ChatGPT lab assistant accelerates MOF synthesis

An algorithm analyzes synthesis datasets to provide precise predictions and instructions to lab chemists

by Fernando Gomollón-Bel, special to C&EN
August 11, 2023

Researchers have trained ChatGPT to create a chemistry lab assistant that summarizes information about synthesis from papers with high accuracy (J. Am. Chem. Soc. 2023, DOI: 10.1021/jacs.3c05819). In particular, this program extracts over 26,000 parameters from peer-reviewed articles and supporting information about metal-organic frameworks (MOFs). Once trained, the interactive chatbot is able to answer questions about the preparation of MOFs quickly and accurately.

The image shows a screenshot of a chatbot that explains how to make MOFs in a detailed step by step synthesis.
Credit: J. Am. Chem. Soc.
The chemistry chatbot based on ChatGPT creates an interface for assisted literature searches.
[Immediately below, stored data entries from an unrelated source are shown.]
-- ==== Sys2Proof/Machine/State.lean ====
section
/-! DEFINITION. Machine/State.lean: the state of the block (10_state.md), the reasons a step can stop, and reset
(70_reset_and_hazards.md R371, R375). -/

namespace Sys2Proof.Machine

/-- The phase register, the block's program-counter analogue: exactly these 17 values (R31). -/
inductive Phase where
  | idle | discEntry | identTx | identRx | negTx | respRx | awaitPassword | pwTx | data | xferExit
  | cmdPrompt | awaitCmdText | cmdTx | discFinal | retry | error | done
  deriving DecidableEq, Repr

/-- How a cycle ended (R336). -/
inductive CycleResult where
  | ok | cancelled | abandoned (k : ErrorKind)
  deriving DecidableEq, Repr

/-- The kinds of prompt (R14). -/
inductive PromptKind where
  | password | choice | commandText
  deriving DecidableEq, Repr

/-- The session record S, field by field in the order of the table of R33. -/
structure Session where
  mode : Mode
  readFlag : Byte
  isShortCycle : Bool
  restarted : Bool
  password : Option Bytes
  head : Bytes
  baud : Option Byte
  retries : Nat
  lastCause : Option ErrorKind
  schemaDeclared : Bool
  cmdHead : Option CmdHead
  cmdBody : Option Bytes
  pending : Option Bytes
  errKind : Option ErrorKind
  result : Option CycleResult
  deriving DecidableEq, Repr

/-- The events of the trace (R52). -/
inductive Event where
  | tx (bs : Bytes)
  | rx (bs : Bytes)
  | prompt (k : PromptKind)
  | input (bs : Bytes)
  | choice (c : Choice)
  | cancel
  | declareSchema (l : List (Bytes × Kind))
  | publish (key value : Bytes)
  | reportError (k : ErrorKind)
  | cycleDone (r : CycleResult)
  | start (mode : Mode)
  deriving DecidableEq, Repr

/-- What an operation of R121 answers to its caller: its signature's right side. -/
inductive Output where
  | bytes (bs : Bytes)                             -- ENCODE
  | byte (b : Byte)                                -- CHECKSUM
  | frame (f : Frame)                              -- DECODE
  | word (w : StatusWord)                          -- STATUS_PARSE
  | malformedStatus                                -- STATUS_PARSE, APPLY_FRAME
  | fields (l : List (StatusField × Nat))          -- STATUS_DECODE
  | bool (b : Bool)                                -- REG_UPDATE
  | entries (l : List (Bytes × Kind × Bytes))      -- REG_SNAPSHOT
  | line (r : Option (Bytes × Bytes))              -- PARSE_LINE
  | pairs (l : List (Bytes × Bytes))               -- PARSE_BODY
  | committed (reg : List (Bytes × Kind × Bytes))  -- APPLY_FRAME: REG'
  | respClass (c : RespClass)                      -- CLASSIFY
  deriving DecidableEq, Repr

/-- The state of the machine. The first six fields are the spec's. `daemonCycle` is the model's own, the sequencer's knowledge of
whose cycle runs (log 7); `commands`, `draws` and `output` are the model's own too (log 2, 3, 4): the environment's side of
the ports, which is no state of the block (R54). -/
structure State where
  /-- The parameters of R8; no step writes them. -/
  cfg : Params
  /-- The phase register (R31). -/
  phase : Phase
  /-- The session record S; it holds no value in IDLE (R33, R55). -/
  session : Option Session
  /-- The Parameter Registry REG, in schema order (R46). -/
  registry : List Entry
  /-- The cycle counter of the sequencer (R49). -/
  counter : Nat
  /-- The event trace T, oldest event first (R52). -/
  trace : List Event
  /-- The running cycle is a daemon cycle: the sequencer started it by the cadence, and the counter advances after it (R312, R317,
  log 7). -/
  daemonCycle : Bool
  /-- Commands at the block's ports that no step has taken yet, the next one first. -/
  commands : List Command
  /-- How many read results have been drawn from `Config.freeRead`. -/
  draws : Nat
  /-- The answer of the last operation of R121 run by itself. -/
  output : Option Output
  deriving DecidableEq, Repr

/-- A field of the session record that may hold none. -/
inductive StagedField where
  | password | baud | cmdHead | cmdBody | pending | errKind | result
  deriving DecidableEq, Repr

/-- The faults. No step from a coherent state raises one (`State.Coherent` in Safety.lean). -/
inductive Fault where
  /-- Raised by a step rule that reads the session record where it holds no value (R33, U17). Safe: the run stops. -/
  | sessionAbsent
  /-- Raised by a step rule that reads a session field holding none; the rules write each field before they read it
  (R39, R43, R44), so no run of the block reaches it. Safe: the run stops. -/
  | fieldAbsent (f : StagedField)
  deriving DecidableEq, Repr

/-- The refusals: inputs for which the spec has no move (93_implementation_defined.md, `refuse`). -/
inductive Refusal where
  /-- Answered by an arm of exec for an instruction with no meaning yet. Safe. -/
  | notModelled (mnemonic : String)
  /-- Answered by REG_UPDATE and APPLY_FRAME in IDLE: between cycles only the host scheduler may touch the registry, and only by
  starting the next cycle (R85, log 12). Safe: the run stops. -/
  | registryBetweenCycles
  /-- Answered by START outside IDLE: a host fault, refused with nothing recorded (R315, U15, D33). Safe: the run stops. -/
  | startWhileActive
  /-- Answered by INPUT, CHOICE and CANCEL where the phase awaits no such answer (R354, U14, D25). Safe. -/
  | answerNotExpected
  /-- Answered by a wire-tx row where the current phase's step does not send that message (R241). Safe. -/
  | transmissionNotDue
  /-- Answered by a wire-rx row where the current phase's step reads nothing (R241). Safe. -/
  | readNotDue
  /-- Answered by ERROR outside phase ERROR (R241, R333). Safe. -/
  | errorStepNotDue
  /-- Answered by step for a command that is no instruction. Safe. -/
  | undecodable (e : DecodeError)
  /-- Answered by boot for a schema with a duplicate key (R376, U16). Safe. -/
  | duplicateSchemaKey
  deriving DecidableEq, Repr

/-- The schema entry of a status field as 95_test_vectors.md L3 has it: kind `value` for Tariff, `alarm` for the others. -/
def exampleStatusEntry (f : StatusField) : Entry :=
  { key := statusName f, kind := if f = .tariff then .value else .alarm, value := [] }

/-- The example schema of 95_test_vectors.md L3: KEY_A, KEY_B, STAT_, then the 22 status fields, all values empty (log 5). -/
def exampleSchema : List Entry :=
  [{ key := [0x4B, 0x45, 0x59, 0x5F, 0x41], kind := .text, value := [] },
   { key := [0x4B, 0x45, 0x59, 0x5F, 0x42], kind := .voltage, value := [] },
   { key := statKey, kind := .text, value := [] }] ++ statusFields.map exampleStatusEntry

/-- The spec defaults of R8: RETRY_LIMIT 3, NEG_FRAMING Raw, MAX_FRAME_LEN unbounded, STATUS_KEY the field names; the schema of the
spec's vectors; the unattended regime, "absence of mode flags" (R311; log 5), its loop never stopped (log 16). -/
def defaultParams : Params :=
  { retryLimit := 3, schema := exampleSchema, statusKeys := [], maxFrameLen := none, negFraming := .raw, errorTexts := [],
    regime := .daemon, loopStop := none }

/-- The state after reset under the parameters `p` (R55, R371, R375). -/
def State.resetWith (p : Params) : State :=
  { cfg := p, phase := .idle, session := none, registry := p.schema, counter := 0, trace := [], daemonCycle := false,
    commands := [], draws := 0, output := none }

/-- The machine right after reset (R371), under the parameters of `defaultParams`. -/
def State.reset : State := State.resetWith defaultParams

end Sys2Proof.Machine
end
“We’ve always been interested in simplifying and speeding up chemical synthesis,” says Omar Yaghi from the University of California, Berkeley, lead author of the study. The ChatGPT models mined the supporting information of hundreds of MOF papers, where information on synthesis is unstructured and sparse, often extended over hundreds of pages. Thus, “we developed a filtering strategy that excludes the least relevant sections—like references, crystal coordinates, acknowledgments—increasing the efficiency,” adds Yaghi.

Large language models, like ChatGPT, can be prone to what are called hallucinations. These are responses that seem correct, but aren’t. The team minimized the emergence of misleading affirmations with careful prompt engineering. “It’s a means of training ChatGPT,” says Yaghi. “We ensure the prompt contains information . . . to help improve the response.” This approach advises the algorithm to recognize uncertainty, rather than fabricating fake answers. For example, when asked about a MOF not present in the training database, the program will simply say: “I do not know.” Additionally, this iterative approach helps researchers get structured responses such as bulleted lists and step-by-step synthesis of many MOFs, which reference the correct sources.
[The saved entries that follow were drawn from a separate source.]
-- ==== Sys2Proof/Machine/Fetch.lean ====
section
/-! DEFINITION. Machine/Fetch.lean: taking the next command from the block's ports, and placing an instruction so that it is the
next one run. -/

namespace Sys2Proof.Machine

/-- The instruction of a pending command. A read result is an identification reply where the block awaits one (R107, R244). -/
def fetch (s : State) (c : Command) : Except DecodeError Instr := decodeCommand (decide (s.phase = .identRx)) c

/-- A session in mode m at phase p, with the session fields `set` writes: what an instruction of the wire surface needs in order
to be the current phase's step (log 6). -/
def atPhase (p : Phase) (m : Mode) (set : Session → Session) (s : State) : State :=
  { s with phase := p, session := some (set (freshSession m)) }

/-- The mode in which the first option select of a cycle has that mode digit (R111, R345). -/
def modeOfDigit (y : Byte) : Mode := if y = 0x36 then .limitedRead else if y = 0x31 then .program else .fullRead

/-- The state in which the instruction is the one the block runs: the phase that sends the message, with the operands in the
session record, or a phase that reads. A registry writer runs within a cycle (R85), every other operation
where the block stands. -/
def readyFor (i : Instr) (s : State) : State :=
  match i with
  | .disconnect => atPhase .discEntry .fullRead id s
  | .ident => atPhase .identTx .fullRead id s
  | .optsel z y =>
    let s := atPhase .negTx (modeOfDigit y) (fun S => { S with baud := some z }) s
    { s with cfg := { s.cfg with negFraming := .raw } }
  | .optselEncoded z y =>
    let s := atPhase .negTx (modeOfDigit y) (fun S => { S with baud := some z }) s
    { s with cfg := { s.cfg with negFraming := .encoded } }
  | .password pw => atPhase .pwTx .program (fun S => { S with password := some pw }) s
  | .read t => atPhase .cmdTx .program (fun S => { S with cmdHead := some .r1, cmdBody := some t }) s
  | .write t => atPhase .cmdTx .program (fun S => { S with cmdHead := some .w1, cmdBody := some t }) s
  | .rxIdentReply _ => atPhase .identRx .fullRead id s
  | .rxP0 _ => atPhase .respRx .program id s
  | .rxNak _ => atPhase .respRx .fullRead id s
  | .rxTimeout _ => atPhase .respRx .fullRead id s
  | .rxAck _ => atPhase .respRx .fullRead id s
  | .rxUnexpectedHead _ => atPhase .respRx .fullRead id s
  | .rxDataValid _ => atPhase .respRx .fullRead id s
  | .rxDataInvalid _ => atPhase .respRx .fullRead id s
  | .encode _ _ => s
  | .checksum _ => s
  | .decode _ => s
  | .statusParse _ => s
  | .statusDecode _ => s
  | .regUpdate _ _ => atPhase .respRx .fullRead id s
  | .regSnapshot => s
  | .parseLine _ => s
  | .parseBody _ => s
  | .applyFrame _ => atPhase .respRx .fullRead id s
  | .classify _ => s
  | .step => s
  | .start _ => s
  | .input _ => s
  | .choice _ => s
  | .cancel => s
  | .error => s

/-- The instruction placed as the next command, in the state in which it is the one the block runs. -/
def placeNext (i : Instr) (s : State) : State :=
  let s := readyFor i s
  { s with commands := encode i :: s.commands }

end Sys2Proof.Machine
end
This process of curation could have taken a chemist months, but ChatGPT scans and registers synthetic procedures in a fraction of the time, says Yaghi. “It only takes one minute per paper.”

The team envisions researchers applying their publicly available ChatGPT model to other fields of chemistry, after training it with the relevant papers and datasets. Eventually, the chatbot could predict the outcome of chemical reactions, or propose potential synthetic routes leveraging its knowledge and understanding of the chemical space.